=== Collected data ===
- - - - - - -
theorem dropKeys_evolves {s0} (x0 x1) (h : Evolves s0 x0) : Evolves s0 (dropKeys x0 x1) := by
  unfold dropKeys
  repeat' first
    | with_reducible assumption
    | with_reducible apply linkView_evolves
    | split
    | dsimp only
    | unfold Evolves; dsimp only
    | unfold Evolves

theorem eraseGran_evolves {s0} (x0 x1) (h : Evolves s0 x0) : Evolves s0 (eraseGran x0 x1) := by
  unfold eraseGran
  repeat' first
    | with_reducible assumption
    | with_reducible apply cancelRepair_evolves
    | with_reducible apply materialise_evolves
    | with_reducible apply putMeta_evolves
    | with_reducible apply putBytes_evolves
    | split
    | dsimp only
    | unfold Evolves; dsimp only
    | unfold Evolves

theorem eraseEll_evolves {s0} (x0 x1 x2) (h : Evolves s0 x0) : Evolves s0 (eraseEll x0 x1 x2) := by
  unfold eraseEll
  repeat' first
    | with_reducible assumption
    | with_reducible apply eraseGran_evolves
    | with_reducible apply setZbit_evolves
    | with_reducible refine foldl_evolves _ _ _ (fun _ _ _ => ?_) ?_
    | with_reducible refine foldl2_evolves _ _ _ (fun _ _ _ => ?_) ?_
    | with_reducible refine foldl3_evolves _ _ _ (fun _ _ _ => ?_) ?_
    | with_reducible refine foldl4_evolves _ _ _ (fun _ _ _ => ?_) ?_
    | split
    | dsimp only
    | unfold Evolves; dsimp only
    | unfold Evolves

theorem kcmd_evolves {s0} (x0 x1 x2 x3 x4) (h : Evolves s0 x0) : Evolves s0 (kcmd x0 x1 x2 x3 x4) := by
  unfold kcmd
  repeat' first
    | with_reducible assumption
    | with_reducible apply setF_evolves
    | split
    | dsimp only
    | unfold Evolves; dsimp only
    | unfold Evolves

theorem eraseRange_evolves {s0} (x0 x1 x2 x3 x4 x5) (h : Evolves s0 x0) : Evolves s0 (eraseRange x0 x1 x2 x3 x4 x5) := by
  unfold eraseRange
  repeat' first
    | with_reducible assumption
    | with_reducible apply kcmd_evolves
    | with_reducible apply setF_evolves
    | split
    | dsimp only
    | unfold Evolves; dsimp only
    | unfold Evolves

theorem execDebugGrant_evolves {s0} (x0 x1) (h : Evolves s0 x1) : OutEvolves s0 (execDebugGrant x0 x1) := by
  unfold execDebugGrant
  repeat' first
    | with_reducible assumption
    | with_reducible apply outEvolves_next
    | with_reducible apply logSec_evolves
    | with_reducible apply secView_evolves
    | with_reducible apply setB_evolves
    | split
    | dsimp only
    | unfold Evolves; dsimp only
    | unfold Evolves

theorem secDone_evolves {s0} (x0 x1 x2 x3) (h : Evolves s0 x0) : Evolves s0 (secDone x0 x1 x2 x3) := by
  unfold secDone
  repeat' first
    | with_reducible assumption
    | with_reducible apply ringPush_evolves
    | split
    | dsimp only
    | unfold Evolves; dsimp only
    | unfold Evolves

theorem execEraseComplete_evolves {s0} (x0 x1) (h : Evolves s0 x1) : OutEvolves s0 (execEraseComplete x0 x1) := by
  unfold execEraseComplete
  repeat' first
    | with_reducible assumption
    | with_reducible apply outEvolves_next
    | with_reducible apply eraseEll_evolves
    | with_reducible apply secDone_evolves
    | with_reducible refine foldl_evolves _ _ _ (fun _ _ _ => ?_) ?_
    | with_reducible refine foldl2_evolves _ _ _ (fun _ _ _ => ?_) ?_
    | with_reducible refine foldl3_evolves _ _ _ (fun _ _ _ => ?_) ?_
    | with_reducible refine foldl4_evolves _ _ _ (fun _ _ _ => ?_) ?_
    | split
    | dsimp only
    | unfold Evolves; dsimp only
    | unfold Evolves
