theorem execSelfDiagPeriodic_evolves {s0} (x0 x1) (h : Evolves s0 x1) : OutEvolves s0 (execSelfDiagPeriodic x0 x1) := by
  unfold execSelfDiagPeriodic
  repeat' first
    | with_reducible assumption
    | with_reducible apply outEvolves_next
    | with_reducible apply diagFail_evolves
    | split
    | dsimp only
    | unfold Evolves; dsimp only
    | unfold Evolves

theorem readHandoff_evolves {s0} (x0 x1) (h : Evolves s0 x0) : Evolves s0 (readHandoff x0 x1).2 := by
  unfold readHandoff
  extract_lets base a size r seq seen ok
  have k : Evolves s0 a.2.2 := evolves_at3 (hwRead_evolves _ _ _ _ h) rfl
  have kr : Evolves s0 r.2.2 := evolves_at3 (hwRead_evolves _ _ _ _ k) rfl
  clear_value a r ok
  split
  · exact id k
  · exact id kr

theorem takeOver_evolves {s0} (x0 x1) (h : Evolves s0 x0) : Evolves s0 (takeOver x0 x1) := by
  unfold takeOver
  split
  · extract_lets r sr m s
    have kr : Evolves s0 r.2 := evolves_at2 (readHandoff_evolves _ _ h) rfl
    clear_value r
    have k : Evolves s0 s := evolves_keep kr
    clear_value s
    split
    · exact settleClaims_evolves _ (setPresent_evolves _ _ _ (logMgt_evolves _ _ _ _ k))
    · exact writeTarget_evolves _ _ (settleClaims_evolves _ (setPresent_evolves _ _ _ (evolves_keep k)))
  · exact settleClaims_evolves _ (setPresent_evolves _ _ _ (evolves_keep h))

theorem execStandbyTakeover_evolves {s0} (x0 x1 x2) (h : Evolves s0 x2) : OutEvolves s0 (execStandbyTakeover x0 x1 x2) := by
  unfold execStandbyTakeover
  repeat' first
    | with_reducible assumption
    | with_reducible apply outEvolves_next
    | with_reducible apply takeOver_evolves
    | with_reducible apply diagFail_evolves
    | split
    | dsimp only
    | unfold Evolves; dsimp only
    | unfold Evolves

theorem thermalLoop_evolves {s0} (x0 x1) (h : Evolves s0 x0) : Evolves s0 (thermalLoop x0 x1) := by
  unfold thermalLoop
  repeat' first
    | with_reducible assumption
    | with_reducible apply writeTarget_evolves
    | split
    | dsimp only
    | unfold Evolves; dsimp only
    | unfold Evolves

theorem execThermalLoop_evolves {s0} (x0 x1 x2) (h : Evolves s0 x2) : OutEvolves s0 (execThermalLoop x0 x1 x2) := by
  unfold execThermalLoop
  repeat' first
    | with_reducible assumption
    | with_reducible apply outEvolves_next
    | with_reducible apply setB_evolves
    | with_reducible apply setF_evolves
    | with_reducible apply thermalLoop_evolves
    | split
    | dsimp only
    | unfold Evolves; dsimp only
    | unfold Evolves

theorem execWatchdogExpiry_evolves {s0} (x0 x1) (h : Evolves s0 x1) : OutEvolves s0 (execWatchdogExpiry x0 x1) := by
  unfold execWatchdogExpiry
  repeat' first
    | with_reducible assumption
    | with_reducible apply outEvolves_next
    | with_reducible apply startBoot_evolves
    | with_reducible apply logMgt_evolves
    | with_reducible apply setDiag_evolves
    | with_reducible apply settleClaims_evolves
    | with_reducible apply setPresent_evolves
    | split
    | dsimp only
    | unfold Evolves; dsimp only
    | unfold Evolves

theorem handoffRecord_evolves {s0} (x0 x1) (h : Evolves s0 x0) : Evolves s0 (handoffRecord x0 x1).2 := by
  unfold handoffRecord
  repeat' first
    | with_reducible assumption
    | with_reducible apply freshBytes_evolves
    | split
    | dsimp only
    | unfold Evolves; dsimp only
    | unfold Evolves

theorem writeHandoff_evolves {s0} (x0 x1) (h : Evolves s0 x0) : Evolves s0 (writeHandoff x0 x1) := by
  unfold writeHandoff
  repeat' first
    | with_reducible assumption
    | with_reducible apply handoffRecord_evolves
    | with_reducible apply hwWrite_evolves
    | split
    | dsimp only
    | unfold Evolves; dsimp only
    | unfold Evolves

end Sys2Proof.Machine
end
- - - - - - -
The answer must be every line of the data that contains the word "execWatchdogExpiry".

=== Answer section ===
theorem execWatchdogExpiry_evolves {s0} (x0 x1) (h : Evolves s0 x1) : OutEvolves s0 (execWatchdogExpiry x0 x1) := by
  unfold execWatchdogExpiry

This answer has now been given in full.